Key areas of reform sought by ethical investment leaders include:

· Greater social and environmental reporting and disclosure . The Forum notes “investors in the U.S. currently face a significant disadvantage by their companies not adequately disclosing material social and environmental risks.” The letter urges the NYSE “to support principles that would encourage companies to better disclose, in an aggregate manner, material risks, liabilities, and impairments.” The Forum’s recommendations for the New York Stock Exchange parallel similar steps it has already urged the SEC to undertake.

· The democratic elections of Directors.
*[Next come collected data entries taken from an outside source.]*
/-- The new value of an atomic (spec/06 Table 11). -/
def amoNew (op : AmoOp) (n : Nat) (o v c : Nat) : Nat :=
  let m := 2 ^ n
  match op with
  | .add => (o + v) % m
  | .min => if sgn n o ≤ sgn n v then o else v % m
  | .max => if sgn n o ≥ sgn n v then o else v % m
  | .minn => min o (v % m)
  | .maxn => max o (v % m)
  | .and => Nat.land o (v % m)
  | .or => Nat.lor o (v % m)
  | .xor => Nat.xor o (v % m)
  | .swap => v % m
  | .cas => if o = c % m then v % m else o

/-- Plain loads and LDF, which stamped and BOOST ranges let pass, and the stamped accesses' own tests (spec/06 R100). -/
def opReadsOnly : MemOp → Bool
  | .load _ | .loadBlock _ | .ldf _ | .lda _ _ _ | .ageq => true
  | _ => false

/-- The words of a list as bytes. -/
def wordsBytes (ws : List Word) : List Byte := (ws.map fun w => bytesOf w.toNat 8).flatten

/-- A read of `n` bytes of a slice. A word of a held image is that of the image, or shows free values at the places of its
registers, which may not have been written back (spec/03 R43); a ring word is free (spec/15 R287; log 5). -/
def readSlice (s : State) (t off n : Nat) : State × Nat :=
  match s.openWord t (off / 8 * 8) with
  | some (v, m) =>
    let (c, s) := s.choose
    let (x, s) := s.freeVal
    (s, (if c % 2 = 0 then v else (v &&& ~~~m) ||| (x &&& m)).toNat / 2 ^ (8 * (off % 8)) % 2 ^ (8 * n))
  | none => (s, getNat s (sliceKey t off) n)

/-- `n` words of a slice. -/
def readWords (s : State) (t off : Nat) : Nat → State × List Word
  | 0 => (s, [])
  | n + 1 =>
    let (s, v) := readSlice s t off 8
    let (s, r) := readWords s t (off + 8) n
    (s, BitVec.ofNat 64 v :: r)

/-- The condition of a waiting access holds (spec/06 Table 7, spec/05 R78), and what it answers: its effect in one step. -/
def waiterStep (s : State) (t : Nat) (w : Waiter) : Option (State × Answer) :=
  match w.op with
  | .ldf n =>
    if s.isEmpty t w.off then none
    else let (s, v) := readSlice s t w.off n; some (s, .data [BitVec.ofNat 64 v] 0)
  | .ldfe n =>
    if s.isEmpty t w.off then none
    else let (s, v) := readSlice s t w.off n; some (s.setEmpty t w.off true, .data [BitVec.ofNat 64 v] 0)
  | .stef n v =>
    if s.isEmpty t w.off then
      some ((s.putSlice t w.off (bytesOf v.toNat n)).setEmpty t w.off false, .done)
    else none
  | .lda .w thr _ =>
    match s.sideOf t w.off with
    | none => some (s, .fault .wstop)
    | some e =>
      if ageAtLeast e.age thr then
        let (s, ws) := readWords s t w.off 8
        some (s, .data ws e.age)
      else if e.stop then some (s, .fault .wstop)
      else none
  | _ => none

/-- The operation reads its old word or F/E bit, and so consumes it (spec/03 R39). -/
def opConsumes : MemOp → Bool
  | .load _ | .loadBlock _ | .ldf _ | .ldfe _ | .stef _ _ | .setf | .sete | .amo _ _ _ _ | .lda _ _ _ => true
  | .store n _ | .stf n _ => n < 8
  | .storeBlock _ | .engine _ | .sta _ _ | .ageq => false

/-- The access consumes a word in error. An LDA reads the data of its line only where the line is stamped; one that then parks or is
answered STALE counts as consuming it too (DESIGN CHOICE, log 80). -/
def consumesHere (s : State) (t off : Nat) (op : MemOp) : Bool :=
  match op with
  | .lda _ _ _ => (s.sideOf t off).isSome && s.consumesBad t off 64
  | _ => (opConsumes op) && s.consumesBad t off (opLen op)

/-- Single-bit errors of the words that an access consumes are corrected and written back (spec/03 R39). -/
def correctFor (s : State) (t off : Nat) (op : MemOp) : State :=
  if opConsumes op then s.correct t (off / 8 * 8) ((off % 8 + opLen op + 7) / 8) else s

/-- The first waiter among `ws`, in parking order, on the bytes [lo, hi) whose condition holds completes; if it consumes a word in
error, the husk is killed (spec/03 R39), and an outsider is answered WINDOW (spec/06 Table 3). -/
def retestOne (s : State) (t lo hi : Nat) : List Waiter → Option State
  | [] => none
  | w :: ws =>
    if lo < w.off + 1 && w.off < hi then
      match waiterStep (correctFor s t w.off w.op) t w with
      | some (s', a) =>
        let bad := consumesHere s t w.off w.op
        let s' := s'.modTile t fun u => { u with waiters := eraseFirst (fun x => x.order = w.order) u.waiters }
        let s' := match w.asker with
          | .core g _ _ => if opModifies w.op then s'.countArrival g t (pathOf t (w.off / 64)) 0 none else s'
          | _ => s'
        some (if bad then
            eccuKill (match w.asker with
              | .remote _ _ _ => s'.answer t w.asker (.fault .window)
              | _ => s') t
          else s'.answer t w.asker a)
      | none => retestOne s t lo hi ws
    else retestOne s t lo hi ws

/-- Retest until no waiter on the bytes completes (spec/06 R118, spec/05 R78, spec/03 R37). -/
def retest (s : State) (t lo hi : Nat) : Nat → State
  | 0 => s
  | n + 1 =>
    match retestOne s t lo hi (s.tile t).waiters with
    | some s' => retest s' t lo hi n
    | none => s

/-- Retest the waiters of the bytes [lo, hi) of a slice. -/
def State.retestAt (s : State) (t lo hi : Nat) : State :=
  if (s.tile t).waiters.isEmpty then s else retest s t lo hi 65

/-- Park a waiting access, or say that the table is full (spec/04 R59). -/
def parkAt (s : State) (t off : Nat) (op : MemOp) (q : Asker) : State × Answer :=
  if 64 ≤ (s.tile t).waiters.length then (s, .full)
  else
    let w : Waiter := { asker := q, off := off, op := op, order := s.nextId }
    ({ s with nextId := s.nextId + 1 }.modTile t fun u => { u with waiters := u.waiters ++ [w] }, .parked)

/-- The test of a range before anything is performed: for a stamped store STAWR on a line that is not stamped, then BOOST where the range
has both (spec/03 R35, spec/05 R75); else STAMPED, then BOOST (spec/06 R100). `xy` is the issuing core's husk-relative coordinates. -/
def rangeFault (s : State) (t off : Nat) (op : MemOp) (active : Bool) (xy : Option Nat) : Option Cause :=
  let u := s.tile t
  let boosted := !active && u.touches (·.boost) off (opLen op)
  match op with
  | .sta _ age =>
    match s.sideOf t off with
      | none => some .stawr
      | some e =>
        if boosted then some .boostwr
        else if e.mir || xy != some e.writer || !ageAtLeast age e.age then some .stawr else none
  | _ =>
    if (opReadsOnly op) then none
    else if u.touches (·.stamped) off (opLen op) then some .stawr
    else if boosted then some .boostwr
    else none

/-- The F/E bits of `n` words from `off` on become full. -/
def fillWords (s : State) (t off : Nat) : Nat → State
  | 0 => s
  | n + 1 => fillWords (s.setEmpty t off false) t (off + 8) n

/-- What an access does at the slice of tile t once its range lets it (spec/06 R107 to R124, spec/05 R75 to R78, R92), at once also where
an LDA.w is parked (DESIGN CHOICE, log 106). A plain store or an MSAVE that sets a poisoned empty word full (spec/03 R39) retests no waiter:
R118 says that a plain ST retests none, and that every change of an F/E bit retests (DESIGN CHOICE, log 114). -/
def effectAt (s : State) (t off : Nat) (op : MemOp) (q : Asker) : State × Answer :=
  match op with
  | .load n => let (s, v) := readSlice s t off n; (s, .data [BitVec.ofNat 64 v] 0)
  | .loadBlock n => let (s, ws) := readWords s t off n; (s, .data ws 0)
  | .store n v => (s.putSlice t off (bytesOf v.toNat n), .done)
  | .storeBlock ws => (s.putSlice t off (wordsBytes ws), .done)
  | .engine ws =>
    ((fillWords (s.putSlice t off (wordsBytes ws)) t off ws.length).retestAt t (off / 8 * 8) (off / 8 * 8 + 8 * ws.length), .done)
  | .amo op n v c =>
    let (s, o) := readSlice s t off (n / 8)
    (s.putSlice t off (bytesOf (amoNew op n o v.toNat c.toNat) (n / 8)), .data [BitVec.ofNat 64 o] 0)
  | .ldf n =>
    if s.isEmpty t off then parkAt s t off op q
    else let (s, v) := readSlice s t off n; (s, .data [BitVec.ofNat 64 v] 0)
  | .ldfe n =>
    if s.isEmpty t off then parkAt s t off op q
    else
      let (s, v) := readSlice s t off n
      ((s.setEmpty t off true).retestAt t (off / 8 * 8) (off / 8 * 8 + 8), .data [BitVec.ofNat 64 v] 0)
  | .stf n v =>
    (((s.putSlice t off (bytesOf v.toNat n)).setEmpty t off false).retestAt t (off / 8 * 8) (off / 8 * 8 + 8), .done)
  | .stef n v =>
    if s.isEmpty t off then
      (((s.putSlice t off (bytesOf v.toNat n)).setEmpty t off false).retestAt t (off / 8 * 8) (off / 8 * 8 + 8), .done)
    else parkAt s t off op q
  | .setf => ((s.setEmpty t off false).retestAt t (off / 8 * 8) (off / 8 * 8 + 8), .done)
  | .sete => ((s.setEmpty t off true).retestAt t (off / 8 * 8) (off / 8 * 8 + 8), .done)
  | .lda v thr _ =>
    match s.sideOf t off with
    | none => (s, .fault .wstop)
    | some e =>
      let (s', ws) := readWords s t off 8
      if ageAtLeast e.age thr then (s', .data ws e.age)
      else match v with
        | .n => (s', .data ws e.age)
        | .w => if e.stop then (s, .fault .wstop) else parkAt s t off op q
        | .t => if e.stop then (s, .fault .wstop) else (s, .fault .stale)
  | .sta line age =>
    match s.sideOf t off with
    | none => (s, .fault .stawr)
    | some e =>
      let s := s.putSlice t off (bytesOf line.toNat 64)
      ((s.setSide t off (some { e with age := age, stop := false })).retestAt t off (off + 64), .done)
  | .ageq =>
    match s.sideOf t off with
    | none => (s, .fault .wstop)
    | some e =>
      (s, .data [BitVec.ofNat 64 ((if e.mir then 2 ^ 33 else 0) + (if e.stop then 2 ^ 32 else 0) + e.age.toNat)] 0)

/-- An access at its home slice: step 6 of spec/02 R10, the range tests, consumed errors (spec/03 R39), the effect. -/
def performAt (s : State) (t off : Nat) (op : MemOp) (q : Asker) (user active : Bool) (xy : Option Nat) : State × Answer :=
  if user && (s.tile t).inCtx off (opLen op) then (s, .fault .priv)
  else match rangeFault s t off op active xy with
    | some c => (s, .fault c)
    | none =>
      if consumesHere s t off op then (eccuKill s t, .fault .eccu)
      else
        effectAt (correctFor s t off op) t off op q

/-- An answer to another package: an error or context-area refusal there is WINDOW (spec/03 R44, spec/06 Table 3). -/
def remoteAnswer (a : Answer) : Answer :=
  match a with
  | .fault .eccu | .fault .priv => .fault .window
  | x => x

end Sys2Proof.Machine
end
The Forum’s letter states that “the election of directors is currently NOT a democratic process for shareholders. This is problematic, as directors represent shareholders, not upper management. Only in the rare circumstances of a proxy fight do shareholders get to vote in competitive Board elections. The Forum therefore recommends additional consideration into how Boards can better represent shareholders, and how investors can be presented with more options for the slate of Directors. A good start to democratizing elections for investors would be to have two nominees minimum per Board seat, and a process for shareholder-nominated candidates.”

· Halting excessive executive compensation, disproportionate stock options, and golden parachutes. Incentives for corporate executives are at the heart of the current crisis of investor confidence, notes the Forum. The SEC and NYSE could partially solve this problem by suggesting a formula for capping executive compensation, and curbing executive pay during times of downsizing.

· Stock options expensing. The Forum is optimistic about Coca-Cola’s recent decision to expense options—joining the likes of Boeing, the Washington Post Co., and Bank One. Pension giant TIAA-CREF also supports this principle, as do many labor pension funds.

· Charging CEOs to sign codes of conduct. According to the Forum, CEOs should take greater responsibility for Codes of Business Conduct by endorsing them with their signature—just like financial statements. The Forum recommends that issues of Corporate Social Responsibility and conflict-of-interest safeguards be included in such Codes.

“The vast array of corporate scandals this year, from Enron and WorldCom to Adelphia and Tyco, have sent both markets and investor trust spiraling downward,” said Shareholder Action Network Director Tracey Rembert. “What’s essential to restoring investor confidence is more than what shareholders, pensioners, and consumers have seen thus far.”